No, you did not read that wrong. Jim Bianco, president of Bianco Research, calculated an average annual gain of 11.8% for long-term bonds. Stocks lagged with an average gain of 10.8%. This has not happened since the Civil War, when the U.S. had a very different economy.

If you thought stocks, not bonds, were the best investment vehicles for beating long-term inflation, you’re right. This is still the case. The performance record of the past 30 years reflects two different events that combined to create a favorable environment for bond prices.

The first was interest rates. Ten-year treasury bonds yielded 15.8% on September 30, 1981, according to Bianco. Earlier today, the 10-year bond yielded 2.06%. Bond prices and interest rates are inversely related, meaning that as yields fell over the past three decades, bond prices rose.

The second was the stock market. Since 1998, the S&P 500 has experienced three severe market corrections and two nasty bear markets. These events hurt the long-term record for stocks, giving bonds an edge.

I would be remiss if I didn’t mention the Federal Reserve’s role in helping bonds. Alan Greenspan kept the interest rate environment favorable for the housing bubble. Ben Bernanke is intent on keeping long-term interest rates low for the foreseeable future, as he reiterated yesterday. Fed policy has helped, and continues to help, bonds.
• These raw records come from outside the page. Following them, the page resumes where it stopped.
-- ==== Sys2Proof/Machine/SiteOps.lean ====
section
/-!
DEFINITION. What the measurement chain and the site lanes share with other blocks: the fields of a channel and of a site, the
flags of open windows (R714), a lane's frames, and what the commit of a SITE-class command's COMPLETE record frees.
-/

namespace Sys2Proof.Machine

/-! ### Channels and sites (15 §15.1) -/

/-- Channel `c`. -/
def State.chan (s : State) (c : Nat) : Channel := tget {} s.sd.chans c
/-- Changes channel `c`. -/
def State.onChan (s : State) (c : Nat) (f : Channel → Channel) : State :=
  s.onSd fun m => { m with chans := tmod {} m.chans c f }
/-- Site `n`'s TRIP output. -/
def State.site (s : State) (n : Nat) : TripSite := tget {} s.sd.sites n
/-- Changes site `n`'s TRIP output. -/
def State.onSite (s : State) (n : Nat) (f : TripSite → TripSite) : State :=
  s.onSd fun m => { m with sites := tmod {} m.sites n f }
/-- Lane `n`. -/
def State.lane (s : State) (n : Nat) : Lane := tget {} s.ln.tab n
/-- Changes lane `n`. -/
def State.onLane (s : State) (n : Nat) (f : Lane → Lane) : State := s.onLn fun l => { l with tab := tmod {} l.tab n f }

/-- CHAN[c] (Table 3.9). -/
def LightTable.chanWord (lt : LightTable) (c : Nat) : W32 := lt.chan.getD c 0x01010013#32
/-- ENABLE. -/
def LightTable.chanOn (lt : LightTable) (c : Nat) : Bool := (lt.chanWord c).getLsbD 24
/-- N_Q. -/
def LightTable.chanQual (lt : LightTable) (c : Nat) : Nat := bits (lt.chanWord c) 16 5

/-- The measurement group of a channel, by its block number in PS_GATE and KP_HO_REQ (R689). -/
def groupBlock (c : Nat) : Nat := 8 + c / 8
/-- The group is Keeper-assigned. -/
def groupKeeper (s : State) (c : Nat) : Bool := s.kp.world.getLsbD (groupBlock c)
/-- The group is gated (R370). -/
def groupGated (s : State) (c : Nat) : Bool := s.kp.gated.getLsbD (groupBlock c)
/-- The group is in hand-over (R366). (DEDUCED, log 48.) -/
def groupMoving (s : State) (c : Nat) : Bool := s.kp.handover.any (·.1 == groupBlock c)

/-- The channels mapped to a site (R24). -/
def channelsAt (s : State) (n : Nat) : List Nat := (List.range 64).filter fun c => decide (s.lt.channelSiteOf c = n)

/-- An input fault is present (Table 15.1). -/
def Channel.faulty (h : Channel) : Bool := h.noclk || h.clkRange || h.stuck

/-! ### Flags of open windows (R714) -/

/-- The flags whose condition holds now for channel `c`. -/
def windowFlags (s : State) (c : Nat) : BitVec 16 :=
  BitVec.ofNat 16 (4 * bit s.ct.coasting + 16 * bit s.ct.holding + 64 * bit (s.chan c).faulty + 256 * bit (groupGated s c)
    + 512 * bit (s.site (s.lt.channelSiteOf c)).asserted)

/-- A window is open: CT has reached its open CT and it has not closed; none opens before the first lock (R97). -/
def Window.isOpen (w : Window) (s : State) : Bool := s.ct.running && !w.closed && decide (w.openCt ≤ s.ct.now)

/-- Every open window takes the flags whose conditions hold now, and `more`. -/
def noteWindows (more : BitVec 16) (s : State) : State :=
  s.onSd fun m => { m with chans := m.chans.map fun e =>
    (e.1, { e.2 with wins := e.2.wins.map fun w => if w.isOpen s then { w with flags := w.flags ||| windowFlags s e.1 ||| more } else w }) }

/-! ### Lane frames (16 §16.3) -/

/-- A frame's bytes: header, payload and CRC (Table 16.2, R751). -/
def frameBytes (epoch seq type flags : Nat) (payload : List Byte) : List Byte :=
  let b := bytesBE 2 epoch ++ [0, 0] ++ bytesBE 4 seq ++ bytesBE 1 type ++ bytesBE 1 flags ++ bytesBE 2 payload.length ++ payload
  b ++ bytesBE 4 (crc32c b).toNat

/-- A lane sends a frame. -/
def sendFrame (n epoch seq type flags : Nat) (payload : List Byte) (s : State) : State :=
  s.emit (.laneFrame n (frameBlocks (frameBytes epoch seq type flags payload)))

/-- The CREDIT the module advertises (R783). -/
def Lane.room (l : Lane) : Nat := 32 - l.ins.length

/-- R757, R902: an ACK of the current inbound epoch; a receiver without one, or in another state than UP, sends none.
(DEDUCED, log 55.) -/
def sendAck (n : Nat) (nak : Bool) (s : State) : State :=
  let l := s.lane n
  if l.rxCurrent && decide (l.st = .up) then
    sendFrame n l.rxEpoch l.rxSeq.toNat 0x10 0 (bytesBE 1 l.room ++ bytesBE 1 (bit nak) ++ [0, 0] ++ bytesBE 4 0) s
  else s

/-! ### The commit of a COMPLETE record -/

/-- R707, R723: the command's integrator or TRIP_WAIT place is freed. -/
def freeMeasure (ring seq : Nat) (s : State) : State :=
  s.onSd fun m =>
    { m with
      chans := m.chans.map fun e => (e.1, { e.2 with wins := e.2.wins.filter fun w => !decide (w.ring = ring ∧ w.seq = seq) })
      sites := m.sites.map fun e => (e.1, { e.2 with waits := e.2.waits.filter fun w => !decide (w.ring = ring ∧ w.seq = seq) }) }

/-- R765, R784: the command's outbound entry is freed, unless R782 keeps it, and so is the inbound frame bound to it; the
CREDIT that grows is told to the partner (R757). -/
def freeLane (n ring seq : Nat) (s : State) : State :=
  let l := s.lane n
  let t := s.onLane n fun l =>
    { l with outs := l.outs.filter fun o => o.orphan || !decide (o.ring = ring ∧ o.cmd = seq)
             ins := l.ins.filter fun f => decide (f.bound ≠ some (ring, seq)) }
  if l.ins.any fun f => decide (f.bound = some (ring, seq)) then sendAck n false t else t

/-- R716: the completion of a MEAS_WINDOW that its channel has served posts SD_EVENT. -/
def postWindow (c : Nat) (status : Nat) (s : State) : State :=
  let h := s.chan c
  let unserved := decide (status = 0x10 ∨ status = 0x11 ∨ status = 0x50) || decide (0x340 ≤ status ∧ status ≤ 0x344)
  if c < 64 ∧ h.postEn = true ∧ unserved = false then post (65 + c) (s.lt.channelFn c) h.event h.evprio.toNat s else s

/-- What the COMPLETE record of a SITE-class command frees, and the post of R716. -/
def siteCompleted (ring seq : Nat) (d : Line) (readable : Bool) (status : Nat) (s : State) : State :=
  if dClass d ≠ 3 then s
  else
    let n := lineField d 8 1
    let s := freeMeasure ring seq s
    let s := if dOpcode d = 1 ∨ dOpcode d = 2 then freeLane n ring seq s else s
    if decide (dOpcode d = 0x40) && readable then postWindow n status s else s

end Sys2Proof.Machine
end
At some point, Federal Reserve policy will have to change from trying to stimulate the economy to being more focused on controlling inflation. We don’t know when. We also don’t know to what extent interest rates, and thereby bond yields, will rise.

What history does tell us is that both stocks and bonds still play a role in your portfolio. Bond returns are uncorrelated with stock returns over the long term. This means that diversification benefits can still be realized by combining stocks and bonds. Inflation will be a threat, but then again, 30 years ago, the outlook for bonds was also uncertain.
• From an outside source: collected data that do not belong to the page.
/-- The output is larger than OUT_LEN; what an unwrapped KWP key needs is checked when it is known. -/
def outTooSmall (o : ChainOp) : Bool :=
  decide (xOutLen o.first < o.outSize) && !(decide (o.op = 0x08) && o.dir)

/-- R599: an address that names scratch has bits 62:18 zero. -/
def scratchOk (a : Nat) : Bool := decide (a < 2 ^ 63) || decide (a - 2 ^ 63 < 262144)

/-- R597: every segment with AAD 1 comes before every segment with AAD 0. -/
def aadFirst (o : ChainOp) : Bool := ((o.segs.dropWhile segAad).all fun d => !segAad d)

/-- R592, R593, R595, R597, R599: the class check BAD_PARAM of an operation. -/
def paramOk (o : ChainOp) : Bool :=
  unusedOk (symUses o) o.first && symAlg o.op (xAlg o.first) && tagOk o.op (xAlg o.first) o.tagLen
    && decide (xSLen o.first ≤ 16) && !(nonceGen o.first && o.dir) && aadFirst o
    && (decide (o.op ≠ 0x0B) || decide (o.tagLen = xParam o.first))
    && o.segs.all (fun d => scratchOk (xIn d)) && scratchOk (xOut o.first)

/-- The usage bits an operation needs (Table 13.4). -/
def symUsage (o : ChainOp) : BitVec 16 :=
  match o.op with
  | 0x06 | 0x0A | 0x0B => if o.dir then 0x8 else 0x4
  | 0x07 | 0x08 => if o.dir then 0x40 else 0x20
  | _ => if o.dir then 0x2 else 0x1

/-- The operation names a key slot. -/
def ChainOp.keyed (o : ChainOp) : Bool := decide (o.op ≠ 0x01 ∧ o.op ≠ 0x0C)

/-! ### Checks before any data (R898) -/

/-- R530 steps 1 to 3 of one operation. -/
def earlyCheck (o : ChainOp) : Option Result :=
  if !lengthOk o then some (badLength 0)
  else if outTooSmall o then some (badLength o.outSize)
  else if !paramOk o then some (statusOf 0x200)
  else none

/-- The highest scratch offset plus one that a segment or an output of a chain names. -/
def scratchTop (o : ChainOp) : Nat :=
  let top := fun (a n : Nat) => if 2 ^ 63 ≤ a then a - 2 ^ 63 + max n 1 else 0
  (o.segs.map fun d => if xInLen d = 0 then 0 else top (xIn d) (xInLen d)).foldl max
    (if o.outSize = 0 then 0 else top (xOut o.first) o.outSize)

/-- R602: the staged memory output plus the scratch that the chain names. -/
def chainBytes (os : List ChainOp) : Nat :=
  ((os.filter fun o => decide (xOut o.first < 2 ^ 63)).map ChainOp.outSize).sum + (os.map scratchTop).foldl max 0

/-- R530 step 4 of one operation: SERVICE_DOWN, NO_KEY and KEY_USAGE. -/
def keyCheck (s : State) (i : RingIdent) (o : ChainOp) : Option Result :=
  if s.kp.down && decide (i.encl ≠ 0) then some (statusOf 0x50)
  else if !o.keyed then none
  else match (useSlot s i (xSlot o.first)).bind fun k => demand k (xAlg o.first) (symUsage o) with
    | .error r => some r
    | .ok _ => none

/-- A chain's failure carries the index of the descriptor; a command of one descriptor carries 0 (R604). -/
def atIndex (multi : Bool) (o : ChainOp) (r : Result) : Result := if multi then { r with result32 := o.index } else r

/-- R898 steps 1 to 4. (DEDUCED, log 43.) -/
def chainCheck (s : State) (i : RingIdent) (ds : List Line) : Option Result :=
  let multi := decide (1 < ds.length)
  let os := chainOps 0 ds
  let firstOf := fun (f : ChainOp → Option Result) => os.findSome? fun o => (f o).map (atIndex multi o)
  match badDesc multi 0 none ds with
  | some n => some { status := 0x11, result32 := n }
  | none =>
    match firstOf earlyCheck with
    | some r => some r
    | none => if 262144 < chainBytes os then some (badLength (chainBytes os)) else firstOf (keyCheck s i)

/-! ### Execution -/

/-- What a chain carries from one operation to the next: its scratch, the staged output, its DRBG, whether every operation
so far was empty, and whether poison was met. -/
structure ChainRun where
  scratch : List (Nat × Byte) := []
  staged : List (Nat × List Byte) := []
  drbg : Drbg
  empty : Bool := true

/-- The bytes of a segment: from scratch, or from the memory of the ring's origin; none on poison. -/
def segRead (i : RingIdent) (r : ChainRun) (d : Line) (s : State) : State × Option (List Byte) :=
  let a := xIn d
  if 2 ^ 63 ≤ a then (s, some (readBytes r.scratch (a - 2 ^ 63) (xInLen d)))
  else
    let (t, bs, poison) := ringReadBy 24 i a (xInLen d) s
    (t, if poison then none else some bs)

/-- The bytes of several segments in order. -/
def segsRead (i : RingIdent) (r : ChainRun) : List Line → State → State × Option (List Byte)
  | [], s => (s, some [])
  | d :: t, s =>
    let p := segRead i r d s
    let q := segsRead i r t p.1
    (q.1, p.2.bind fun a => q.2.map fun b => a ++ b)

/-- The digest of a hash code. -/
def hashBy (alg param : Nat) (m : List Byte) : List Byte :=
  match alg with
  | 0x40 => sha256 m
  | 0x41 => sha384 m
  | 0x42 => sha512 m
  | 0x43 => sha3_256 m
  | 0x44 => sha3_512 m
  | 0x45 => shake128 m param
  | _ => shake256 m param

/-- The MAC of an operation over a message, `n` bytes. -/
def macBy (o : ChainOp) (key m : List Byte) (n : Nat) : List Byte :=
  match o.op with
  | 0x06 => (cmac key m).take n
  | 0x0A => ((match xAlg o.first with
      | 8 => hmacOf sha256 64 key m
      | 9 => hmacOf sha384 128 key m
      | _ => hmacOf sha512 128 key m)).take n
  | _ => kmacOf (if xAlg o.first = 0xB then 168 else 136) key m (xParam o.first) ((xIv o.first).take (xSLen o.first))

/-- What an operation makes of its inputs: AAD and data; the output, or a failure's status. -/
def symResult (o : ChainOp) (key nonce aad m : List Byte) : Except Result (List Byte) :=
  let t := o.tagLen
  let body := m.take (m.length - t)
  let tag := m.drop (m.length - t)
  match o.op with
  | 0x01 => .ok (hashBy (xAlg o.first) (xParam o.first) m)
  | 0x02 => .ok (if o.dir then cbcDec key (xIv o.first) m else cbcEnc key (xIv o.first) m)
  | 0x03 => .ok (ctrMode key 128 (xIv o.first) m)
  | 0x05 => .ok (xts (!o.dir) key (xIv o.first) m)
  | 0x04 =>
    if o.dir then (if (gcmTag key nonce aad body).take t = tag then .ok (gcmCrypt key nonce body) else .error (statusOf 0x201))
    else let c := gcmCrypt key nonce m; .ok (c ++ (gcmTag key nonce aad c).take t)
  | 0x09 =>
    if o.dir then (if chachaTag key nonce aad body = tag then .ok (chacha key nonce 1 body) else .error (statusOf 0x201))
    else let c := chacha key nonce 1 m; .ok (c ++ chachaTag key nonce aad c)
  | 0x07 =>
    if o.dir then (match aesKwUnwrap key m with | some p => .ok p | none => .error (statusOf 0x202))
    else .ok (aesKwWrap key m)
  | 0x08 =>
    if o.dir then (match aesKwpUnwrap key m with
      | some p => if xOutLen o.first < p.length then .error (badLength p.length) else .ok p
      | none => .error (statusOf 0x202))
    else .ok (aesKwpWrap key m)
  | _ =>
    if o.dir then (if macBy o key body t = tag then .ok [] else .error (statusOf 0x201))
    else .ok (macBy o key m t)

/-- A non-AEAD cipher of 0 bytes: OK_EMPTY (Table 11.9). -/
def isEmptyOp (o : ChainOp) : Bool := decide (o.op = 0x02 ∨ o.op = 0x03 ∨ o.op = 0x05) && decide (o.dataLen = 0)

/-- An output goes to scratch at once, or is staged for memory (R600, R601). -/
def stage (o : ChainOp) (bs : List Byte) (r : ChainRun) : ChainRun :=
  let a := xOut o.first
  if 2 ^ 63 ≤ a then { r with scratch := writeBytes r.scratch (a - 2 ^ 63) bs, empty := r.empty && isEmptyOp o }
  else { r with staged := r.staged ++ [(a, bs)], empty := r.empty && isEmptyOp o }

/-- One operation runs. -/
def runOp (i : RingIdent) (o : ChainOp) (r : ChainRun) (s : State) : State × Except Result ChainRun :=
  let key := if o.keyed then (useSlot s i (xSlot o.first)).bind material else .ok []
  let pa := segsRead i r (o.segs.filter segAad) s
  let pd := segsRead i r (o.segs.filter fun d => !segAad d) pa.1
  match key, pa.2, pd.2 with
  | .error e, _, _ => (pd.1, .error e)
  | .ok k, some aad, some m =>
    if o.op = 0x0C then
      let g := r.drbg.generate (xParam o.first)
      (pd.1, .ok (stage o g.1 { r with drbg := g.2 }))
    else
      let g := if nonceGen o.first then r.drbg.generate 12 else ((xIv o.first).take 12, r.drbg)
      (pd.1, (symResult o k g.1 aad m).map fun out =>
        stage o (if nonceGen o.first then g.1 ++ out else out) { r with drbg := g.2 })
  | _, _, _ => (pd.1, .error (statusOf 0x70))

/-- The operations in order (R600), up to the first that fails. -/
def runOps (i : RingIdent) (multi : Bool) : List ChainOp → ChainRun → State → State × Except Result ChainRun
  | [], r, s => (s, .ok r)
  | o :: os, r, s =>
    match runOp i o r s with
    | (t, .ok r') => runOps i multi os r' t
    | (t, .error e) => (t, .error (atIndex multi o e))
What asset class do you think will perform the best in the future? Not over the next 30 years (that’s too long a period to forecast), but over the next five years? Tell us on the AAII.com Discussion Boards.

Worried About Inflation? Consider TIPS

If the threat of future inflation has you hesitant about bonds, TIPS may be an option. Treasury Inflation-Protected Securities are U.S. government bonds whose principal is adjusted by changes in the Consumer Price Index. These adjustments cause the amount of the interest payment to rise up or down with inflation.

Like any investment, TIPS are not without risk. Daniel W. Wallick and Jill Marshall of Vanguard explained both the pros and cons of investing in TIPS last December in the AAII Journal.

November AAII Journal Now Online

The November issue of the AAII Journal can be read on AAII.com. (Print copies are in the mail.)

This month’s issue features our 15th annual Best of the Net Guide. This guide lists the top financial and investment websites. Plus, as a new feature this year, Computerized Investing Editor Wayne Thorp highlights the best financial apps for iOS and Android.

The Week Ahead

Next Friday is Veteran’s Day. U.S. stock exchanges will operate on normal hours, but banks and the bond markets will be closed.

Approximately 20 members of the S&P 500 will report earnings. Included in this group are Dow components Cisco Systems (CSCO) on Wednesday and Walt Disney (DIS) on Thursday.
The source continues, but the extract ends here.